Monday, September 06, 2010

The honeymoon is over as are my delusions of becoming the Rainbow Brite of creative writing teachers. Remember Rainbow Brite, the most colorful girl in the world? If not, you are too young and should stop reading this post and wait for the next. If you do, then you may find the humor in one my student’s…shall we call it an excuse?…for missing class on the day we had our first short story due: he was tired and over slept (our class meets at 10:00 am). Whaa?

As we head into week two I am already forced into the position of rule enforcer. I’m accepting the advice of the MFA program director, who ensures me it is easier to be tough earlier on than halfway through the semester. True slackers will drop the course because they weren’t serious in the first place and you’re better off without them. Invested students will work hard to overcome the deficit and you can choose to reward them at the end of the semester when they’ve earned it.

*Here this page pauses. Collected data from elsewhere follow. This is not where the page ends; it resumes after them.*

theorem mv_magCode (f : Fmt) (n : Nat) (q : Int) (hq : 1 - (f.bias : Int) - f.fbits ≤ q)
    (h : q = 1 - (f.bias : Int) - f.fbits ∧ n ≤ 2 ^ f.fbits ∨ 2 ^ f.fbits ≤ n ∧ n ≤ 2 ^ (f.fbits + 1)) :
    mv f (f.magCode n q) = n * 2 ^ q := by
  set low : Int := 1 - (f.bias : Int) - f.fbits with hlow
  obtain ⟨k, hk⟩ : ∃ k : Nat, q = low + k := ⟨(q - low).toNat, by omega⟩
  have hkk : (q - low).toNat = k := by omega
  have hmc : f.magCode n q = (q - low).toNat * 2 ^ f.fbits + n := rfl
  rw [hmc, hkk]
  unfold mv
  set P := 2 ^ f.fbits with hP
  have hPp : 0 < P := by positivity
  have e1 : ∀ j : Nat, ((j + 1 : ℕ) : Int) - f.bias - f.fbits = low + j := by intro j; rw [hlow]; push_cast; ring
  have key : ∀ j r : Nat, r < P → j * P + r = j * P + r → ((j * P + r) / P = j ∧ (j * P + r) % P = r) := by
    intro j r hr _
    constructor
    · rw [Nat.mul_comm, Nat.mul_add_div hPp, Nat.div_eq_of_lt hr]; rfl
    · rw [Nat.mul_comm, Nat.mul_add_mod, Nat.mod_eq_of_lt hr]
  by_cases hn : n < P
  · have hk0 : k = 0 := by
      rcases h with h | h
      · omega
      · omega
    obtain ⟨a, b⟩ := key k n hn rfl
    rw [a, b, if_pos hk0, hk, hk0, ← hlow]; simp
  · by_cases hn2 : n < 2 * P
    · have : k * P + n = (k + 1) * P + (n - P) := by rw [Nat.add_mul]; omega
      rw [this]
      obtain ⟨a, b⟩ := key (k + 1) (n - P) (by omega) rfl
      rw [a, b, if_neg (by omega), e1, hk]
      congr 2; omega
    · have hn3 : n = 2 * P := by
        rcases h with h | h
        · omega
        · have : 2 ^ (f.fbits + 1) = 2 * P := by rw [hP, pow_succ]; ring
          omega
      have : k * P + n = (k + 2) * P + 0 := by rw [hn3, Nat.add_mul]; omega
      rw [this]
      obtain ⟨a, b⟩ := key (k + 2) 0 hPp rfl
      rw [a, b, if_neg (by omega), hk, hn3]
      have : ((k + 2 : ℕ) : Int) - f.bias - f.fbits = 1 + (low + k) := by rw [hlow]; push_cast; ring
      rw [this, zpow_one_add₀ (by norm_num)]
      push_cast; ring

theorem decode_code (f : Fmt) (hf : f.sound) (neg : Bool) (c : Nat) (hc : c ≤ f.maxFin) :
    ∃ m e, f.decode (f.signBit neg + c) = .fin neg m e ∧ m * (2 : ℝ) ^ e = mv f c := by
  obtain ⟨h1, h2⟩ := hf
  have hlt : c < 2 ^ (f.ebits + f.fbits) := lt_of_le_of_lt hc h1
  have hmag : (f.signBit neg + c) % 2 ^ (f.ebits + f.fbits) = c := by
    unfold Fmt.signBit
    cases neg
    · simp [Nat.mod_eq_of_lt hlt]
    · simp [Nat.mod_eq_of_lt hlt]
  have hneg : ((f.signBit neg + c) >>> (f.ebits + f.fbits)) % 2 = natOf neg := by
    unfold Fmt.signBit
    rw [Nat.shiftRight_eq_div_pow]
    cases neg
    · simp [Nat.div_eq_of_lt hlt, natOf]
    · simp only [if_true]
      rw [Nat.add_div_left _ (by positivity), Nat.div_eq_of_lt hlt]; simp [natOf]
  unfold Fmt.decode
  dsimp only
  rw [hmag, hneg]
  have hinf : (f.inf == some c) = false := by
    cases hi : f.inf with
    | none => rfl
    | some i =>
      have := h2 i (by rw [hi]; simp)
      simp; omega
  rw [hinf, if_neg (by simp), if_neg (by omega)]
  rw [Nat.shiftRight_eq_div_pow]
  have hn : (natOf neg == 1) = neg := by cases neg <;> rfl
  rw [hn]
  unfold mv
  by_cases h : c / 2 ^ f.fbits = 0
  · rw [if_pos (by simpa using h), if_pos h]; exact ⟨_, _, rfl, rfl⟩
  · rw [if_neg (by simpa using h), if_neg h]; exact ⟨_, _, rfl, by push_cast; rfl⟩

theorem rounds_bounds {rm : Rm} {neg : Bool} {n : Nat} {u x : ℝ} (hu : 0 < u) (h : rm.rounds neg n u x) :
    (∀ k : ℕ, (k : ℝ) * u ≤ x → k ≤ n) ∧ (∀ k : ℕ, x < k * u → n ≤ k) := by
  have hb : (n : ℝ) * u < x + u ∧ x < n * u + u := by
    unfold Rm.rounds at h
    split at h
    · have := abs_le.1 (show |(n:ℝ) * u - x| ≤ u / 2 by linarith [h.1])
      constructor <;> linarith [this.1, this.2]
    · split at h
      · exact ⟨h.2, by linarith [h.1]⟩
      · exact ⟨by linarith [h.1], h.2⟩
  constructor
  · intro k hk
    have : (k : ℝ) * u < (n + 1) * u := by nlinarith [hb.2]
    have := lt_of_mul_lt_mul_right this hu.le
    have : k < n + 1 := by exact_mod_cast this
    omega
  · intro k hk
    have : (n : ℝ) * u < (k + 1) * u := by nlinarith [hb.1]
    have := lt_of_mul_lt_mul_right this hu.le
    have : n < k + 1 := by exact_mod_cast this
    omega

theorem within_precise {m : Nat} {e : Int} {st : Bool} {x : ℝ} (hm : m ≠ 0) (h : within m e st x) :
    (2:ℝ) ^ leadExp m e ≤ x ∧ x < 2 ^ (leadExp m e + 1) := by
  obtain ⟨h1, h2, -⟩ := h
  have hE : (0:ℝ) < 2 ^ e := by positivity
  have a : 2 ^ Nat.log2 m ≤ m := Nat.log2_self_le hm
  have b : m < 2 ^ (Nat.log2 m + 1) := Nat.lt_log2_self
  have aR : (2:ℝ) ^ Nat.log2 m ≤ m := by exact_mod_cast a
  have bR : (m:ℝ) + 1 ≤ 2 ^ (Nat.log2 m + 1) := by exact_mod_cast b
  unfold leadExp
  constructor
  · rw [zpow_add₀ (by norm_num), zpow_natCast]
    exact le_trans (by gcongr) h1
  · have : (2:ℝ) ^ ((Nat.log2 m : Int) + e + 1) = 2 ^ (Nat.log2 m + 1) * 2 ^ e := by
      rw [← zpow_natCast, ← zpow_add₀ (by norm_num)]; congr 1; push_cast; ring
    rw [this]
    exact lt_of_lt_of_le h2 (by gcongr)

theorem Fmt.round_rounded (f : Fmt) (hf : f.sound) (rm : Rm) (neg : Bool) (m : Nat) (e : Int) (st : Bool) (x : ℝ)
    (hm : m ≠ 0) (h : within m e st x) (hs : st = true → f.fbits < Nat.log2 m) :
    f.rounded rm neg x (f.round rm neg m e st) := by
  obtain ⟨p1, p2⟩ := within_precise hm h
  set l := leadExp m e with hl
  have hle : l = (Nat.log2 m : Int) + e := rfl
  set low : Int := 1 - (f.bias : Int) - f.fbits with hlow
  set q := f.quantum m e with hq
  have hqv : q = (if l < 1 - (f.bias : Int) then 1 - (f.bias : Int) else l) - f.fbits := rfl
  have hlq : l - f.fbits ≤ q ∧ low ≤ q := by rw [hqv]; split <;> constructor <;> omega
  have z : ∀ a : Int, (2:ℝ) ^ f.fbits * 2 ^ a = 2 ^ (a + f.fbits) := by
    intro a; rw [← zpow_natCast, ← zpow_add₀ (by norm_num)]; congr 1; ring
  have z1 : ∀ a : Int, (2:ℝ) ^ (f.fbits + 1) * 2 ^ a = 2 ^ (a + f.fbits + 1) := by
    intro a; rw [← zpow_natCast, ← zpow_add₀ (by norm_num)]; congr 1; push_cast; ring
  have zm : ∀ a b : Int, a ≤ b → (2:ℝ) ^ a ≤ 2 ^ b := fun a b hab => zpow_le_zpow_right₀ (by norm_num) hab
  have hunit : f.unit q x := by
    unfold Fmt.unit Fmt.precise
    dsimp only
    rw [z, z1]
    by_cases hc : l < 1 - (f.bias : Int)
    · right
      rw [if_pos hc] at hqv
      refine ⟨hqv, lt_of_lt_of_le p2 (zm _ _ (by omega))⟩
    · left
      rw [if_neg hc] at hqv
      refine ⟨⟨?_, ?_⟩, hlq.2⟩
      · exact le_trans (zm _ _ (by omega)) p1
      · exact lt_of_lt_of_le p2 (zm _ _ (by omega))
  have hrt := roundTo_rounds rm neg m e q st x h (fun hh => by have := hs hh; omega)
  set R := roundTo rm neg m e q st with hR
  have hu : (0:ℝ) < 2 ^ q := by positivity
  obtain ⟨bl, bu⟩ := rounds_bounds hu hrt.1
  have hgrid : q = low ∧ R.1 ≤ 2 ^ f.fbits ∨ 2 ^ f.fbits ≤ R.1 ∧ R.1 ≤ 2 ^ (f.fbits + 1) := by
    rcases hunit with ⟨⟨a, b⟩, c⟩ | ⟨a, b⟩
    · right
      exact ⟨bl _ (by push_cast; exact a), bu _ (by push_cast; exact b)⟩
    · left
      exact ⟨a, bu _ (by push_cast; exact b)⟩
  have hcode := mv_magCode f R.1 q hlq.2 hgrid
  -- the tiny test
  have hprec : f.precise (l - f.fbits) x := by
    unfold Fmt.precise
    rw [z, z1]
    exact ⟨le_trans (zm _ _ (by omega)) p1, lt_of_lt_of_le p2 (zm _ _ (by omega))⟩
  have hrt' := roundTo_rounds rm neg m e (l - f.fbits) st x h (fun hh => by have := hs hh; omega)
  have htiny : f.tiny rm neg m e st = true ↔ f.tinyAt rm neg x := by
    have hdef : f.tiny rm neg m e st
        = decide (leadExp (roundTo rm neg m e (l - f.fbits) st).1 (l - f.fbits) < 1 - (f.bias : Int)) := rfl
    rw [hdef]
    set N := (roundTo rm neg m e (l - f.fbits) st).1 with hN
    have hu' : (0:ℝ) < 2 ^ (l - (f.fbits : Int)) := by positivity
    have key : ∀ n : Nat, rm.rounds neg n (2 ^ (l - (f.fbits : Int))) x →
        (leadExp n (l - f.fbits) < 1 - (f.bias : Int) ↔ n * (2:ℝ) ^ (l - (f.fbits : Int)) < 2 ^ (1 - (f.bias : Int)))
          := by
      intro n hn
      have hpos : 2 ^ f.fbits ≤ n := (rounds_bounds hu' hn).1 _ (by push_cast; exact hprec.1)
      have hn0 : n ≠ 0 := by have : 0 < 2 ^ f.fbits := by positivity
                             omega
      have a : (2:ℝ) ^ Nat.log2 n ≤ n := by exact_mod_cast Nat.log2_self_le hn0
      have b : (n:ℝ) < 2 ^ (Nat.log2 n + 1) := by exact_mod_cast Nat.lt_log2_self
      unfold leadExp
      constructor
      · intro hlt
        have h1 : (n:ℝ) * 2 ^ (l - (f.fbits : Int)) < 2 ^ (Nat.log2 n + 1) * 2 ^ (l - (f.fbits : Int)) := by gcongr
        have h2 : (2:ℝ) ^ (Nat.log2 n + 1) * 2 ^ (l - (f.fbits : Int)) = 2 ^ ((Nat.log2 n : Int) + 1 + (l - f.fbits))
            := by
          rw [← zpow_natCast, ← zpow_add₀ (by norm_num)]; congr 1
        rw [h2] at h1
        exact lt_of_lt_of_le h1 (zm _ _ (by omega))
      · intro hlt
        by_contra hge
        have h2 : (2:ℝ) ^ Nat.log2 n * 2 ^ (l - (f.fbits : Int)) = 2 ^ ((Nat.log2 n : Int) + (l - f.fbits)) := by
          rw [← zpow_natCast, ← zpow_add₀ (by norm_num)]
        have h1 : (2:ℝ) ^ Nat.log2 n * 2 ^ (l - (f.fbits : Int)) ≤ n * 2 ^ (l - (f.fbits : Int)) := by gcongr
        rw [h2] at h1
        have := zm (1 - (f.bias : Int)) _ (not_lt.1 hge)
        linarith
    rw [decide_eq_true_eq, key N hrt'.1]
    constructor
    · intro hlt; exact ⟨_, N, hprec, hrt'.1, hlt⟩
    · rintro ⟨q', n', hp', hr', hlt⟩
      have hqq : q' = l - f.fbits := by
        obtain ⟨a1, a2⟩ := hprec
        obtain ⟨b1, b2⟩ := hp'
        rw [z] at a1 b1; rw [z1] at a2 b2
        have c1 := (zpow_lt_zpow_iff_right₀ (by norm_num : (1:ℝ) < 2)).1 (lt_of_le_of_lt a1 b2)
        have c2 := (zpow_lt_zpow_iff_right₀ (by norm_num : (1:ℝ) < 2)).1 (lt_of_le_of_lt b1 a2)
        omega
      subst hqq
      rw [← key N hrt'.1]
      rw [← key n' hr'] at hlt
      -- both roundings stay below the same power of two
      have hnn : (n':ℝ) * 2 ^ (l - (f.fbits : Int)) < 2 ^ (1 - (f.bias : Int)) := (key n' hr').1 hlt
      rw [key N hrt'.1]
      by_contra hge
      have hNn : N = n' := by
        have eqn : ∀ a b : Nat, rm.rounds neg a (2 ^ (l - (f.fbits : Int))) x →
            rm.rounds neg b (2 ^ (l - (f.fbits : Int))) x → a ≤ b := by
          intro a b ha hb
          by_contra hab
          have hab' : (b:ℝ) + 1 ≤ a := by exact_mod_cast (not_le.1 hab)
          have hmul : ((b:ℝ) + 1) * 2 ^ (l - (f.fbits : Int)) ≤ a * 2 ^ (l - (f.fbits : Int)) := by gcongr
          set U : ℝ := 2 ^ (l - (f.fbits : Int)) with hU
          unfold Rm.rounds at ha hb
          split at ha
          · rename_i hrm
            rw [if_pos hrm] at hb
            have a1 := abs_le.1 (show |(a:ℝ) * U - x| ≤ U / 2 by linarith [ha.1])
            have b1 := abs_le.1 (show |(b:ℝ) * U - x| ≤ U / 2 by linarith [hb.1])
            have ea : (a:ℝ) * U - x = U / 2 := by nlinarith [a1.2, b1.1]
            have eb : (b:ℝ) * U - x = -(U / 2) := by nlinarith [a1.2, b1.1]
            have h2a := ha.2 (by rw [ea, abs_of_pos (by linarith)]; ring)
            have h2b := hb.2 (by rw [eb, abs_neg, abs_of_pos (by linarith)]; ring)
            have : (a:ℝ) * U = (b + 1) * U := by linarith
            have : (a:ℝ) = b + 1 := mul_right_cancel₀ hu'.ne' this
            have : a = b + 1 := by exact_mod_cast this
            omega
          · rename_i hrm
            rw [if_neg hrm] at hb
            split at ha
            · rename_i hw
              rw [if_pos hw] at hb
              nlinarith [ha.2, hb.1]
            · rename_i hw
              rw [if_neg hw] at hb
              nlinarith [ha.1, hb.2]
        exact le_antisymm (eqn _ _ hrt'.1 hr') (eqn _ _ hr' hrt'.1)
      rw [hNn] at hge
      exact hge hnn
  refine ⟨q, R.1, hunit, hrt.1, ?_⟩
  intro top htop
  have hround : f.round rm neg m e st = (let code := f.magCode R.1 q
      if f.maxFin < code then
        (if (match rm with
            | .nearest => true
            | .zero => false
            | .up => !neg
            | .down => neg) then f.infCode neg else f.signBit neg + f.maxFin, fOverflow ||| fInexact)
      else (f.signBit neg + code, flagIf R.2 fInexact ||| flagIf (R.2 && f.tiny rm neg m e st) fUnderflow)) := by
    unfold Fmt.round Fmt.roundMag
    rw [if_neg hm] <;> cases rm <;> rfl
  have htv : top = mv f f.maxFin := by
    obtain ⟨n, a, b, h1, h2⟩ := htop
    obtain ⟨m', e', h3, h4⟩ := decode_code f hf false f.maxFin (le_refl _)
    have h5 : f.signBit false + f.maxFin = f.maxFin := by simp [Fmt.signBit]
    rw [h5, h1] at h3
    cases h3
    rw [h2, ← h4]; simp
  have hcmp : f.maxFin < f.magCode R.1 q ↔ top < R.1 * 2 ^ q := by
    rw [htv, ← hcode]; exact (mv_mono f).lt_iff_lt.symm
  constructor
  · intro hle
    have : ¬ f.maxFin < f.magCode R.1 q := by rw [hcmp]; exact not_lt.2 hle
    rw [hround]
    dsimp only
    rw [if_neg this]
    refine ⟨?_, R.2, f.tiny rm neg m e st, rfl, hrt.2, htiny⟩
    obtain ⟨m', e', h3, h4⟩ := decode_code f hf neg _ (not_lt.1 this)
    exact ⟨m', e', h3, by rw [h4, hcode]⟩
  · intro hlt
    rw [hround]
    dsimp only
    rw [if_pos (hcmp.2 hlt)]
    refine ⟨rfl, ?_⟩
    cases rm <;> cases neg <;> rfl
/-- A dyadic number is the number x. -/
def Dyad.num (d : Dyad) (x : ℝ) : Prop := x = d.m * 2 ^ d.e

I know I drew on a parent metaphor in my last post, but I’m going there again because I can’t help but compare the get-tough-early-theory to my philosophy on threatening kids with punishment: it only takes carrying through on the threat once to make the threat a weapon. Fail to carry through and they’ll not only ignore you, but laugh like diabolical little villains while doing it. I’ll have to practice my stern “mom” face before I head into the next class.

Wednesday, September 01, 2010

Here’s the deal: I’m teaching a university-level creative writing class this semester and one of the assignment’s I’ve given my students is to write a weekly blog post. They can write on the assigned readings or the writing process or both, but it’s got to be every week. The point is to write as much as possible as often as possible because if there is one rule of writing that I have found to be true it is the more you write, the closer you get to discovering what you have to say.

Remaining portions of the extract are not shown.